Показали "Плотницкие рассказы" по Василию Белову, и странная метода (неподвижная камера и перед ней играющие актеры) точно бы предстала совсем в первозданном виде. Борис Бабочкин и Петр Константинов создали один из маленьких шедевров телевидения, который по своему совершенству присоединяется в моем представлении к "Старосветским помещикам" Игоря Ильинского, к "Скучной истории", того же Бориса Бабочкина. Им, этим крупнейшим нашим актерам, удалось, мне кажется, то, что вообще почти не удается сыграть — и стиль, и особенность чисто литературной ткани Василия Белова, предпочитающего едва пробуждающейся иронией выражать не только любовь к типам своим, но этим же способом выражать и серьезные мысли об истории нашего сельского населения, о крестьянском труде, о народном взгляде на общее движение жизни.
Телеспектакль "Плотницкие рассказы" (режиссер П.Резников) только поначалу кажется с одним лидером, главным рассказчиком, старым плотником Смолиным Алексеем Дмитриевичем – и играет Бабочкин. Очень скоро понимаешь, что безупречная удача спектакля – в дуэте двух контрастных, конфликтных и в то же время слитных сил, представляющих два полюса, нет, верное сказать, две ипостаси того типа жизни, о котором повествует писатель.
С какой жадностью схватил Бабочкин характерные черты своего плотника: глуховатый говорок, снующие руки, глаз этакий "с подковыркой" – то смеющийся, то насмехающийся, а то мальчишески восторженный. Тут можно бы изучать членения обдуманного актерского мастерства, но все у Бабочкина точно подогнано. Он берет из своего знания, из своей внутренней энциклопедии, демонстрируя ту неиссякаемую копилку, которую всякий крупный актер копит всю жизнь.

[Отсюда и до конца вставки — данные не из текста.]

/-- Generations no longer in force at a web line are dropped, and the one in force takes any web line. -/
def foldGens (l : List Gen) (n : Int) : List Gen :=
  let cur := l.foldl (fun (acc : Option Nat) g =>
    match g.boundary with
    | some b => if b ≤ n then some g.number else acc
    | none => acc) none
  match cur with
  | none => l
  | some k => (l.filter fun g => g.number == k || match g.boundary with | some b => decide (n < b) | none => true).map
      fun g => if g.number = k then { g with boundary := some minI64 } else g

/-- Lines of a list of pairs, moved by `d`. -/
def shiftKeys {α : Type} (l : List (Int × α)) (d : Int) : List (Int × α) := l.map fun x => (wrapS 64 (x.1 + d), x.2)

/-- The record stream, the cluster state and the pages that have printed move by Δ with the line counter; what was in force at
the old counter stays in force, and what had dropped out stays out (R105, R159, R195). -/
def shiftLines (s0 : State) (d : Int) : State :=
  let s := noteDropped s0
  let c := lineCounter s
  let csc := { s.csc with nf := shiftAll s.csc.nf d, nfBase := shiftAll s.csc.nfBase d, bf := shiftAll s.csc.bf d
                          rho := shiftKeys s.csc.rho d, heldRho := shiftKeys s.csc.heldRho d
                          fixedTo := s.csc.fixedTo.map fun x => wrapS 64 (x + d), stamped := shiftKeys s.csc.stamped d }
  let dxl := { s.dxl with replay := s.dxl.replay.map (shiftRec d), heldLine := shiftAll s.dxl.heldLine d
                          released := shiftAll s.dxl.released d, firstLine := shiftAll s.dxl.firstLine d }
  let slices := { s.slices with recs := s.slices.recs.map (shiftRec d), handed := shiftAll s.slices.handed d }
  let now := fun (_ : Nat) => c
  let web : Web := { dOff := foldTimed s.web.dOff now, xShift := foldTimed s.web.xShift now
                     screens := foldTimed s.web.screens (doneLine s), trims := foldTimed s.web.trims now }
  let fire := if s.pages.fireEnd = minI64 then minI64 else wrapS 64 (s.pages.fireEnd + d)
  { s with csc := csc, dxl := dxl, slices := slices, web := web, map := { s.map with gens := foldGens s.map.gens c }, tables := foldTablesAt s.tables c
           pages := { s.pages with list := s.pages.list.map (shiftPage d), lastEnd := s.pages.lastEnd.map fun x => wrapS 64 (x + d)
                                   fireEnd := fire } }

/-- λ takes a stated value (R159): the line counter its whole part, the reverse state cleared, the highest position the
present one, the estimate at standstill; LINEBASE goes to every joined module. A cue mask that runs keeps the position it was
captured at (log 142). -/
def applyReference (s : State) (lamI : Int) (lamF : Nat) : State :=
  let d := linesPast lamI s.ftb.hwm
  let s1 := standstill (shiftLines s d)
  let f := { rebase10 (lamI * 2 ^ 32 + lamF - lamOf s.ftb) s1.ftb with
    lamI := lamI, lamF := lamF, hwm := lamI, reversed := false, pmax := masterPos s, lineRef := none
    projected := [], heldTicks := s.ftb.heldTicks.map fun x => wrapS 64 (x + d) }
  let s2 := { s1 with ftb := f, pwr := { s1.pwr with stale := false } }
  let s3 := (linkedModules s2).foldl (fun t m => emitAll t ((linebaseWords lamI).map fun w => .ctrl m w)) s2
  setPosFlag (raise s3 0x0307 (it s.ftb.lamF ++ itq s.ftb.lamI ++ it lamF ++ itq lamI)) 1

/-! Master counts (R155, R160, R161, R165). -/

/-- The magnitude G × k over the sum of the last k intervals, in 1/1,024 line/s (R165). -/
def speedOf (g k sum : Nat) : Nat := if sum = 0 then 0x7FFFFFFF else satSpeed (g * k * rateUnits / (2 ^ 32 * sum))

Откуда берет свое Константинов, по видимости, и сказать невозможно. Он такой, и все тут! Таким его мать родила! Высоко его герой не хватал и глубоко не философствовал, но всю жизнь старался "участвовать", быть при деле – и секретарем в пределах своей грамотности в сельсовете, и селькором, и уполномоченным, и сопровождающим, и организующим, и мало ли еще чем...
Старый плотник, антипод его и друг, – прежде всего созидатель. Он философствует, рассказывает свою жизнь, мечтает, непременно что-нибудь при этом сработав, – сарай ли, баню ли.

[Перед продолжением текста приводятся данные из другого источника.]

-- ==== Sys2Proof/Machine/Pages.lean ====
section
/-! DEFINITION. Jobs, page loading, admission and the offset commands (R44, R45, R53 to R65, R76 to R80, R392, R395, R398
to R400). -/

namespace Sys2Proof.Machine

/-! Jobs (R395, R398). -/

/-- The masks of the job record's fields (R398). -/
def jobMasks : List Nat :=
  [0xFFC007FF, allBits, allBits, 0xFF00003F, allBits, allBits, allBits, 0, allBits, allBits, 0, 0, 0, 0, 0, 0] ++
  List.replicate 16 0xFFE00000

/-- The masks of the geometry record's fields (R46). -/
def geoMasks : List Nat :=
  0xFF001FFF :: (List.replicate 16 0x0FFFFFFF ++ List.replicate 8 0x03FF03FF ++ List.replicate 7 0)

/-- The plane entries of a job record. -/
def jobPlanes (d : List Dword) : List PlaneCfg :=
  (List.range 16).map fun p =>
    let w := rdw d (16 + p)
    { inUse := bitOf w 31, format := fld w 29 2, planish := bitOf w 28, force := fld w 26 2, screen := fld w 21 5 }

/-- T_DECL, °C. -/
def jobTemp (d : List Dword) : Int := signed 8 (fld (rdw d 3) 24 8)

/-- LEAD, 0 selecting 128 (R398). -/
def jobLead (d : List Dword) : Nat := if fld (rdw d 0) 0 11 = 0 then 128 else fld (rdw d 0) 0 11

/-- The job a record describes; STAGGER from the geometry record (R46). -/
def jobOf (s : State) (d geo : List Dword) : Job :=
  { jobId := rdw d 1, s := if bitOf (rdw d 0) 23 then 2 else 1, onebit := bitOf (rdw d 0) 22, lead := jobLead d
    lDecl := (rdw d 2).toNat, tDecl := jobTemp d, ctSlot := fld (rdw d 3) 0 2, lwSlot := fld (rdw d 3) 2 2
    bpSlot := fld (rdw d 3) 4 2, accelMax := (rdw d 4).toNat, iDecl := (rdw d 5).toNat, reserve := (rdw d 6).toNat
    stagger := fld (rdw geo 0) 0 13, planes := jobPlanes d, vcore := s.pwr.vcore, once := [], raw := d, geo := geo }

/-- Check 1 of R398 on the job record. -/
def jobRecordOk (s : State) (d : List Dword) : Bool :=
  let lead := fld (rdw d 0) 0 11
  let l := (rdw d 2).toNat
  let t := jobTemp d
  recRsvOk d jobMasks && fld (rdw d 0) 24 8 == 1 && (lead == 0 || decide (64 ≤ lead ∧ lead ≤ 1024)) &&
  decide (1 ≤ l ∧ l ≤ 600000) && decide (-10 ≤ t ∧ t ≤ 105) && fld (rdw d 3) 0 2 != 3 && fld (rdw d 3) 2 2 != 3 &&
  fld (rdw d 3) 4 2 != 3 && rq d 8 % 128 == 0 && decide ((rdw d 6).toNat ≤ spillChunks s) &&
  (jobPlanes d).any (·.inUse) &&
  (jobPlanes d).all fun c => c.format != 3 && !(c.inUse && c.format == 1 && c.force == 0)

/-- Check 1 of R398 on the geometry record (R46). -/
def geoRecordOk (d : List Dword) : Bool := recRsvOk d geoMasks && fld (rdw d 0) 24 8 == 1

/-- Every screen named by a plane that is not BYPASS is loaded (R99, R398 check 3). -/
def screensLoaded (s : State) (j : Job) : Bool :=
  j.planes.all fun c => !c.inUse || c.format == 2 || s.tables.screens.any fun e => e.1 == c.screen

/-- Each module in use lists its planes-in-module and the bit depth (R398 check 5). -/
def modulesFit (s : State) (j : Job) : Bool :=
  let t := { s with job := some j }
  (modulesInUse t).all fun m => hasDepth s m j.onebit && (pimsInUse t m).all fun q => hasPim s m q

/-- A generation still unacknowledged by some joined module receives its boundary as a job opens, and the servitor is
told; one that every joined module has acknowledged needs none (R118, R489). -/
def boundPending (s : State) : State :=
  match s.map.pending with
  | none => s
  | some g =>
    match s.map.gens.find? fun x => x.number == g && x.boundary.isNone &&
        (joinedModules s).any fun m => !s.map.acked.contains (m, g) with
    | none => s
    | some x =>
      let n := earliestBoundary s (genSpan x)
      let s1 := { s with map := { s.map with gens := s.map.gens.map fun y =>
        if y.number = g then { y with boundary := some n } else y } }
      if servitor s then s else tellServitor s1 1 [halves g (2 ^ 30), sq n]

/-- The open job closes: LOADED pages are removed, the assay setup ends, and the end of the last firing span is kept
(R395, R406). -/
def closeJob (s0 : State) : State :=
  let s := noteDropped (advancePacing s0 (nowUnits s0))
  let f := (spanEnds s).foldl max s.pages.fireEnd
  let s1 := (s.pages.list.filter fun p => p.state == .loaded).foldl removePage s
  let s2 := { s1 with pages := { s1.pages with fireEnd := f }
                      asy := { s1.asy with setup := none, variantsDue := false } }
  retirePages { s2 with job := none }

/-- The geometry record's offsets and shifts, and the screens of the planes that have one. -/
def jobWeb (s : State) (j : Job) (geo : List Dword) : Web :=
  let d := (List.range 16).map fun p => (p, ((rdw geo (1 + p)).toNat : Int))
  let x := (List.range 16).map fun p => (p, signed 10 (fld (rdw geo (17 + p / 2)) (16 * (p % 2)) 10))
  let b := ((List.range 16).filter fun p => match j.planes[p]? with | some c => c.inUse && c.format != 2 | none => false).map
    fun p => (p, match j.planes[p]? with | some c => (c.screen : Int) | none => 0)
  { dOff := { base := mapSetAll 0 [] d, changes := [] }, xShift := { base := mapSetAll 0 [] x, changes := [] }
    screens := { base := mapSetAll 0 [] b, changes := [] }, trims := s.web.trims }

/-- The job takes effect: each slice begins with the record whose slice deadline is the next line tick, no line from it on has
been sent (R99), and JOBCFG and the placement phases go to every joined module (R85, R196, R398). The pacing rate until now
moved under the job that was open (R174). -/
def startJob (s9 : State) (j : Job) (geo : List Dword) : State :=
  let s := noteDropped (advancePacing s9 (nowUnits s9))
  let s0 := { s with job := some j, web := jobWeb s j geo }
  let handed := (modulePlanes s0).map fun x =>
    (mp x.1 x.2, lineCounter s + 1 - dLines s0 (planeOf x.1 x.2) (lineCounter s) + j.lead)
  let s1 := { s0 with slices := { s0.slices with recs := [], handed := mapSetAll minI64 [] handed }
                      dxl := { s0.dxl with released := mapSetAll minI64 s0.dxl.released handed } }
  let s2 := (linkedModules s1).foldl (fun t m => sendModulePhases (emit t (.ctrl m (jobcfgWord t j m))) m) s1
  boundPending s2

/-- JOB_OPEN (R398). -/
def execJobOpen (e : Entry) (s : State) : Host.Outcome State Fault Refusal :=
  .next (command [0x0101] e (fun _ s =>
    checked s [(!rsvOk e [allBits, allBits] || pq e 0 % 64 != 0, stFormat)] fun s =>
      withRecord s (pq e 0) 32 fun d =>
        checked s [(!jobRecordOk s d, stFormat)] fun s =>
          withRecord s (rq d 8) 32 fun geo =>
            let j := jobOf s d geo
            let t := { s with job := some j }
            let lm := jobLmax s j (vtFactor s.pwr.vcore j.tDecl)
            let res := it j.jobId.toNat ++ it (holdDepth j) ++ lm.flatMap fun v => it v
            let below := fun (i : Nat) => decide (lm.getD i 0 < j.lDecl)
            match firstFail [(!geoRecordOk geo, stFormat), (anyActive s, stBusy), (!screensLoaded s j, stNoScreen),
                             ((modulesInUse t).any fun m => !(groupAt s m).run, stModuleAbsent),
                             (!modulesFit s j, stModuleUnfit),
                             ((modulesInUse t).any fun m => decide (bufLines s m < holdDepth j), stBuffer)] with
            | some st => reject s st
            | none =>
              match firstFail [(below 0, stEnvelopeE1), (below 1, stEnvelopeE2), (below 2, stEnvelopeE3),
                               (below 3, stEnvelopeE4)] with
              | some st => .done s st res
              | none => okWith (startJob (if s.job.isSome then closeJob s else s) j geo) res) s)

/-- JOB_CLOSE (R395). -/
def execJobClose (e : Entry) (s : State) : Host.Outcome State Fault Refusal :=
  .next (command [0x0102] e (fun _ s =>
    checked s [(!rsvOk e [], stFormat), (s.job.isNone, stNoJob), (anyActive s, stBusy)] fun s => okWith (closeJob s) []) s)

/-! Descriptors (R53 to R57). -/

/-- The masks of a page descriptor's header (R53). -/
def headerMasks : List Nat :=
  [0xFF00003F, allBits, 0x00FFFFFF, 0x0FFF0FFF, 0x00000303, allBits, allBits, allBits]

/-- The header checks of R57. -/
def headerOk (d : List Dword) : Bool :=
  let nl := fld (rdw d 0) 0 6
  let w := fld (rdw d 3) 16 12
  let c := fld (rdw d 3) 0 12
  let mode := fld (rdw d 4) 0 2
  recRsvOk d headerMasks && fld (rdw d 0) 24 8 == 1 && decide (nl ≤ 32) && fld (rdw d 2) 0 24 != 0 &&
  decide (1 ≤ w ∧ w ≤ 2560 ∧ c ≤ 2559 ∧ c + w ≤ 2560) && (mode == 3 || fld (rdw d 4) 8 2 == 0) &&
  (mode == 1 || mode == 3 || (rdw d 5) == 0) && (mode == 2 || rq d 6 == 0)

/-- Job lines per block row of a layer kind (R48). -/
def layerLines (s : State) (layer : Nat) : Nat := if layer = 0 then 64 / jobS s else 16

/-- The plane's format carries the layer (R48). -/
def formatCarries (format layer : Nat) : Bool :=
  match format, layer with
  | 0, 0 => true
  | 1, 0 => true
  | 1, 1 => true
  | 2, 2 => true
  | _, _ => false

/-- The layer descriptors of a page (R54), 8 dwords each after the header. -/
def layerOf (d : List Dword) (i : Nat) : Layer :=
  let b := 16 + 8 * i
  { plane := fld (rdw d b) 16 4, layer := fld (rdw d b) 8 2, effort := fld (rdw d b) 0 3, rows := (rdw d (b + 1)).toNat
    rowTable := rq d (b + 2) }

/-- The checks of R57 on layer descriptor `i`. -/
def layerOk (s : State) (d : List Dword) (i : Nat) : Bool :=
  let b := 16 + 8 * i
  let l := layerOf d i
  let cfg := match s.job with | some j => j.planes[l.plane]? | none => none
  let rsv := recRsvOk ((List.range 8).map fun k => rdw d (b + k)) [0x000F0307, allBits, allBits, allBits]
  let carries := match cfg with | some c => c.inUse && formatCarries c.format l.layer | none => false
  let twice := (List.range i).any fun k => (layerOf d k).plane == l.plane && (layerOf d k).layer == l.layer
  rsv && l.layer != 3 && carries && !twice && l.rows == cdiv (fld (rdw d 2) 0 24) (layerLines s l.layer) &&
  l.rowTable % 16 == 0

/-- The row table entry of block row `r`: address and length (R55). -/
def rowEntry (s : State) (l : Layer) (r : Nat) : Nat × Nat :=
  let a := l.rowTable + 16 * r
  (hostDw s a |>.toNat |> (· + 2 ^ 32 * (hostDw s (a + 4)).toNat), (hostDw s (a + 8)).toNat)

/-- The reserved dword of a row table entry is 0 (R55). -/
def rowEntryOk (s : State) (l : Layer) (r : Nat) : Bool := hostDw s (l.rowTable + 16 * r + 12) == 0

/-- Read request `k` of a structure of `n` bytes at `a` succeeds. A structure is read in requests of 512 bytes from its start
(DESIGN CHOICE, log 133; R59 leaves the split to the AZ1640). -/
def requestOk (s : State) (a n k : Nat) : Bool := hostReadEnd s (a + 512 * k) (min 512 (n - 512 * k)) == .ok

/-- The start address of the first read request of a structure that fails (R59). -/
def failedRequest (s : State) (a n : Nat) : Option Nat :=
  ((List.range (cdiv n 512)).find? fun k => !requestOk s a n k).map fun k => a + 512 * k

/-- The first layer descriptor, and block row of its row table, that fails a check of R57, among those that could be read:
`n` descriptors of a page descriptor at `a`. -/
def badLayer (s : State) (a : Nat) (d : List Dword) (n : Nat) : Option (Nat × Nat) :=
  (List.range n).findSome? fun i =>
    let l := layerOf d i
    if !requestOk s (a + 64) (32 * n) (i / 16) then none
    else if !layerOk s d i then some (i, 0)
    else ((List.range l.rows).find? fun r =>
      requestOk s l.rowTable (16 * l.rows) (r / 32) && !rowEntryOk s l r).map fun r => (i, r)

/-- The start address of the first read request of the layer descriptors, or of a row table, that fails (R59). -/
def failedRead (s : State) (a : Nat) (d : List Dword) (n : Nat) : Option Nat :=
  match failedRequest s (a + 64) (32 * n) with
  | some x => some x
  | none => (List.range n).findSome? fun i => failedRequest s (layerOf d i).rowTable (16 * (layerOf d i).rows)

Старый Козонков Авинер Павлович – так зовут вечного "участника" – в созидателях в деревне так и не числится, хотя "в районе его знают" и даже не раз "укорачивали". (Козонков стал последней ролью Петра Александровича Константинова, умершего в то время, когда писались эти строки. Образ Авинера Павловича – одна из вершин его славной артистической жизни.)
От одного лишь сопоставления этих характеров возникает драматическая напряженность. Этот по видимости бесхитростный, по видимости бытописательский спектакль есть самый настоящий и очень непростой диспут о назначении и достоинстве человека.
Большей частью герои сидят за столом и беседуют. То тот, то другой рассказывает молодому парню Косте, "Кистентину" (в сущности, автору), свою жизнь, свои взгляды. Больше это делает, конечно, плотник. Замечателен рассказ его о своей юношеской, первой любви, когда из скептика он превращается в поэта. 3амечательна сцена в бане, когда впрямую ведет он разговор о том, что же останется от человека.
...И блистательный эпизод драки двух стариков, так сказать, принципиальной драки, начавшейся еще в детстве, в которой выясняют они, кто же из них был "контрой".
Нет слов, чтобы передать наслаждение от игры этих двух чудных актеров, право же, это стоит иных многосерийных гигантов!
А камера все стоит и смотрит, как они играют, потому что здесь царство актера, абсолютное царство актера!
Но ничто в искусство не возвращается на круги своя, и неподвижная камера возможна сегодня лишь в том случае, если вся неисчерпаемость ее движений держится режиссером в уме и неподвижность превращается лишь в частный случай движения.
Тончайшее наблюдение лица актера становится его целью, одним из решающих способов создания мизансцены маленького экрана. Наверно, в предвидении телевидения появился когда-то афоризм: лицо – зеркало души! Телевидение подтвердило его экспериментально.
Не нужно легенды!
Фильм о Евгении Урбанском начинается так, словно люди, сделавшие его, пытаются заглянуть туда, куда ушел он от нас и куда каждый заглядывает в одиночку... Долго идет на экране пустая пленка, и увеличенное в сотни раз зерно кажется звездами, мерцающими в тумане.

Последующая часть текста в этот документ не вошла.